That is, my charstream looks like: QQQ.... For
the sake of argument, let's say we have 32 colors, and
Q is the color#12. The compressor will generate
the code sequence 12,32,.... (if you don't know why, take
a minute to understand it.) Remember that #32 is not in
the initial table, which goes from #0 to
#31. The decompressor will see #12 and translate it
just fine as color Q. Then it will see #32 and not yet
know what that means. But if it thinks about
it long enough, it can figure out that QQ should be entry#32
in the table and QQ should be
the next string output. So
the decompression pseudo-code goes something like:
[1] Initialize string table;
[2] get first code: <code>; [3]
output the string for <code> to the charstream;
[4] <old> = <code>; [5]
<code> <- next code in codestream;
[6] does <code> exist in the string table?
(yes: output the string for <code> to the charstream;
[...] <- translation for <old>;
K <- first character of translation for <code>;
add [...]K to the string table;
<old> <- <code>; )
(no: [...] <- translation for <old>;
K <- first character of [...];
output [...]K to charstream and add it to string table;
<old> <- <code>
) [7] go to [5]; Again,
when you get to step [5] and there are no more codes,
you're finished. Outputting of strings, and finding of
initial characters in strings are efficiency problems all
to themselves, but I'm not going to suggest ways
to do them here. Half the fun of programming
is figuring these things out! Now for the GIF
variations on the theme. In part of the header of a
GIF file, there is a field, in the Raster Data
stream, called "code size". This is a very
misleading name for the field, but we have to live with
it. What it is really is the "root size".
The actual size, in bits, of
the compression codes actually changes
during compression/decompression, and I will refer to
that size here as the "compression size".
The initial table is just the codes for all the
roots, as usual, but two special codes are
added on top of those. Suppose you have a "code
size", which is usually the number of bits per pixel
in the image, of N. If the number of bits/pixel is one, then
N must be 2: the roots take up slots #0 and #1 in the
initial table, and the two special codes will take up
slots #4 and #5. In any other case, N is the number of
bits per pixel, and the roots take up slots #0 through
#(2**N-1), and the special codes are (2**N) and (2**N + 1).
The initial compression size will be N+1 bits
per code. If you're encoding, you output the codes
(N+1) bits at a time to start with, and if you're decoding,
you grab (N+1) bits from the codestream at a time. As for
the special codes: <CC> or the clear
code, is (2**N), and <EOI>, or end-of-information,
is (2**N + 1). <CC> tells the compressor to re- initialize
the string table, and to reset the compression size to
(N+1). <EOI> means there's no more in the
codestream. If you're encoding or decoding,
you should start adding things to the string table
at <CC> + 2. If you're encoding, you should output
<CC> as the very first code, and then whenever
after that you reach code #4095 (hex FFF), because
GIF does not allow compression sizes to be greater than
12 bits. If you're decoding, you should reinitialize your
string table when you observe <CC>.
The variable compression sizes are really
no big deal. If you're encoding, you start with a compression
size of (N+1) bits, and, whenever you output the code (2**(compression
size)-1), you bump the compression size up one bit.
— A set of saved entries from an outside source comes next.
/-! ### Ports and links -/

/-- A port comes up (R47, R48, R59): an enable in a legal configuration starts training at the width configured, one that overlaps a port in
force shows CONFLICT, an established link of its width makes the port UP in its mode, and a failed training raises its causes. -/
def Obligations.PortsComeUp : Prop :=
  (∀ (s : State) (src : Source) (port : Fin 64), Admitted s src (portReg port 0 0x40) →
    flag s (portReg port 0 0x40) 31 = false → portState s port = 0 → flag s (portReg port 0 0x4C) 27 = false →
    s.colophon.lifecycle ≠ 0 → s.colophon.lifecycle ≠ 4 → port.val % widthOf (fld s (portReg port 0 0x40) 26 25) = 0 →
    laneConflict s port (widthOf (fld s (portReg port 0 0x40) 26 25)) = false →
    modeSupported (widthOf (fld s (portReg port 0 0x40) 26 25)) (fld s (laneReg port 0x40) 2 0) = true →
    ∃ t, exec (.portEnable src port) s = .next t ∧ portState t port = 1 ∧ flag t (portReg port 0 0x40) 31 = true ∧
      flag t (portReg port 0 0x4C) 26 = false ∧ (portAt t port).width = widthOf (fld s (portReg port 0 0x40) 26 25) ∧
      t = { s with regs := t.regs, ports := t.ports, access := t.access }) ∧
  (∀ (s : State) (src : Source) (port : Fin 64), Admitted s src (portReg port 0 0x40) →
    flag s (portReg port 0 0x40) 31 = false → portState s port = 0 → flag s (portReg port 0 0x4C) 27 = false →
    s.colophon.lifecycle ≠ 0 → s.colophon.lifecycle ≠ 4 →
    laneConflict s port (widthOf (fld s (portReg port 0 0x40) 26 25)) = true →
    ∃ t, exec (.portEnable src port) s = .next t ∧ portState t port = 0 ∧ flag t (portReg port 0 0x4C) 26 = true) ∧
  (∀ (s : State) (port : Fin 64) (mode rx tx : Nat) (lpi : Bool), portState s port = 1 →
    modeSupported (portAt s port).width mode = true → mode ≤ (portAt s port).enabledRate →
    (flag s (portReg port 0 0x40) 30 = false → mode = (portAt s port).enabledRate) →
    ∃ t, exec (.linkEstablished port mode rx tx lpi) s = .next t ∧ portState t port = 2 ∧ flag t (portReg port 0 0x4C) 28 = true ∧
      fld t (portReg port 0 0x4C) 23 21 = mode ∧ flag t ((Page.port port 0).at_ 0x10) 0 = true ∧ t.tabs = s.tabs ∧ t.queues = s.queues) ∧
  (∀ (s : State) (port : Fin 64) (cause : Fin 8), (portState s port = 1 ∨ portState s port = 3) →
    ∃ t, exec (.trainingFailed port cause) s = .next t ∧ flag t ((Page.port port 0).at_ 0x10) 5 = true ∧
      fld t (laneReg (port.val + cause.val % (portAt s port).width) 0x44) 27 25 = 4 ∧ t = { s with regs := t.regs, out := t.out }) ∧
  (∀ (s : State) (port : Fin 64), portUp s port = true → lpiMode s port = true → (portAt s port).lpiAgreed = true →
    flag s (portReg port 1 0x60) 31 = true → gateEnabled s port = false → preemptEnabled s port = false →
    nothingToSend s port = true → (portAt s port).idleSince + fld s (portReg port 1 0x60) 15 0 * 1000 ≤ now s →
    ∃ t, exec (.lpiEntry port) s = .next t ∧ flag t (portReg port 0 0x4C) 25 = true ∧ t = { s with regs := t.regs })

/-- A port goes down (R58, R59, R61, R62). PORT_DISABLE clears ENABLE: a port that trains, is UP or in HOLD starts to flush, and a DISABLED
one stays so. PORT_RESET flushes a port in use. RETRAIN and LINK_LOSS take an UP port to HOLD for its hold-off time, or without a hold-off
time to the flush. HOLDOFF_EXPIRY flushes, and FLUSH_DONE ends a complete flush: the port is DISABLED when ENABLE is 0. While a port goes
down, nothing settled changes. -/
def Obligations.PortsGoDown : Prop :=
  (∀ (s : State) (src : Source) (port : Fin 64), Admitted s src (portReg port 0 0x40) →
    ∃ t, exec (.portDisable src port) s = .next t ∧ settled t = settled s ∧
      t = takeDown (setFlag (atRegister s src (portReg port 0 0x40)) (portReg port 0 0x40) 31 false) port) ∧
  (∀ (s : State) (src : Source) (port : Fin 64), Admitted s src (portReg port 0 0x40) → portState s port = 0 →
    ∃ t, exec (.portDisable src port) s = .next t ∧ flag t (portReg port 0 0x40) 31 = false ∧ portState t port = 0 ∧
      RegsBut [portReg port 0 0x40] s t ∧ t = { s with regs := t.regs, access := t.access }) ∧
  (∀ (s : State) (src : Source) (port : Fin 64), Admitted s src (portReg port 0 0x40) → (portState s port = 1 ∨ portState s port = 3) →
    PortEmpty s port → flag s (portReg port 0 0x40) 27 = false →
    ∃ t, exec (.portDisable src port) s = .next t ∧ flag t (portReg port 0 0x40) 31 = false ∧ portState t port = 4 ∧
      flag t (portReg port 0 0x54) 31 = true ∧ (portAt t port).reconfigure = true ∧ t.frames = s.frames ∧ t.queues = s.queues) ∧
  (∀ (s : State) (src : Source) (port : Fin 64), Admitted s src (portReg port 0 0x50) → portState s port ≠ 0 →
    ∃ t, exec (.portReset src port) s = .next t ∧ settled t = settled s ∧
      t = wipePort (takeDown (atRegister s src (portReg port 0 0x50)) port) port) ∧
  (∀ (s : State) (src : Source) (port : Fin 64), Admitted s src (portReg port 0 0x50) → (portState s port = 1 ∨ portState s port = 3) →
    PortEmpty s port → flag s (portReg port 0 0x40) 27 = false →
    ∃ t, exec (.portReset src port) s = .next t ∧ portState t port = 4 ∧ flag t (portReg port 0 0x54) 31 = true ∧
      (portAt t port).gate = {} ∧ fld t (portReg port 1 0xD4) 29 27 = 0 ∧ t.frames = s.frames ∧ t.queues = s.queues) ∧
  (∀ (s : State) (src : Source) (port : Fin 64), Admitted s src (portReg port 0 0x50) → portState s port = 2 →
    ∃ t, exec (.retrain src port) s = .next t ∧ settled t = settled s ∧ t = loseLink (atRegister s src (portReg port 0 0x50)) port) ∧
  (∀ (s : State) (src : Source) (port : Fin 64), Admitted s src (portReg port 0 0x50) → portState s port = 2 → PortEmpty s port →
    fld s (portReg port 0 0x48) 9 0 ≠ 0 →
    ∃ t, exec (.retrain src port) s = .next t ∧ portState t port = 3 ∧ flag t (portReg port 0 0x4C) 28 = false ∧
      (portAt t port).holdEnd = now s + min 1000 (fld s (portReg port 0 0x48) 9 0) * 1000000 ∧ t.frames = s.frames ∧ t.queues = s.queues) ∧
  (∀ (s : State) (port : Fin 64) (lanes : BitVec 8), portState s port = 2 →
    ∃ t, exec (.linkLoss port lanes) s = .next t ∧ settled t = settled s ∧ t = loseLink (loseSignals s port lanes.toNat) port) ∧
  (∀ (s : State) (port : Fin 64), portState s port = 2 → PortEmpty s port → fld s (portReg port 0 0x48) 9 0 ≠ 0 →
    ∃ t, exec (.linkLoss port 0) s = .next t ∧ portState t port = 3 ∧ flag t (portReg port 0 0x4C) 28 = false ∧
      (portAt t port).holdEnd = now s + min 1000 (fld s (portReg port 0 0x48) 9 0) * 1000000 ∧ t.frames = s.frames ∧ t.queues = s.queues) ∧
  (∀ (s : State) (port : Fin 64), portState s port = 3 → (portAt s port).holdEnd ≤ now s →
    ∃ t, exec (.holdoffExpiry port) s = .next t ∧ settled t = settled s ∧ t = startFlush s port true false) ∧
  (∀ (s : State) (port : Fin 64), portState s port = 3 → (portAt s port).holdEnd ≤ now s → PortEmpty s port →
    flag s (portReg port 0 0x40) 27 = false →
    ∃ t, exec (.holdoffExpiry port) s = .next t ∧ portState t port = 4 ∧ flag t (portReg port 0 0x54) 31 = true ∧
      (portAt t port).reconfigure = false ∧ t.frames = s.frames ∧ t.queues = s.queues) ∧
  (∀ (s : State) (port : Fin 64), flushComplete s port = true → flag s (portReg port 0 0x40) 31 = false →
    ∃ t, exec (.flushDone port) s = .next t ∧ settled t = settled s ∧ portState t port = 0 ∧ flag t (portReg port 0 0x54) 31 = false ∧
      t.frames = s.frames)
So the next code you output will be one
bit longer. Remember that the largest
compression size is 12 bits, corresponding to a code of
4095. If you get that far, you must output <CC> as the
next code, and start over. If you're decoding, you must
increase your compression size AS SOON AS YOU write entry #(2**(compression
size) - 1) to the string table. The next code you READ
will be one bit longer. Don't make the mistake of
waiting until you need to add the code (2**compression
size) to the table. You'll have already missed
a bit from the last code. The packaging
of codes into a bitsream for the raster
data is also a potential stumbling block for
the novice encoder or decoder. The lowest
order bit in the code should coincide with the lowest available
bit in the first available byte in the codestream. For
example, if you're starting with 5-bit compression
codes, and your first three codes are, say,
<abcde>, <fghij>, <klmno>, where e,
j, and o are bit#0, then your codestream will start off
like: byte#0: hijabcde
byte#1: .klmnofg so
the differences between straight LZW
and GIF LZW are: two additional special
codes and variable compression sizes.
If you understand LZW, and you understand those variations,
you understand it all! Just as sort of a P.S., you
may have noticed that a compressor has a little bit of
flexibility at compression time. I specified a "greedy"
approach to the compression, grabbing as many characters as
possible before outputting codes. This is, in fact,
the standard LZW way of doing things, and
it will yield the best compression
ratio. But there's no rule saying you can't stop anywhere along
the line and just output the code for the current
prefix, whether it's already in the table or not,
and add that string plus the next character
to the string table. There are various
reasons for wanting to do this, especially
if the strings get extremely long
and make hashing difficult. If you need to,
do it.
|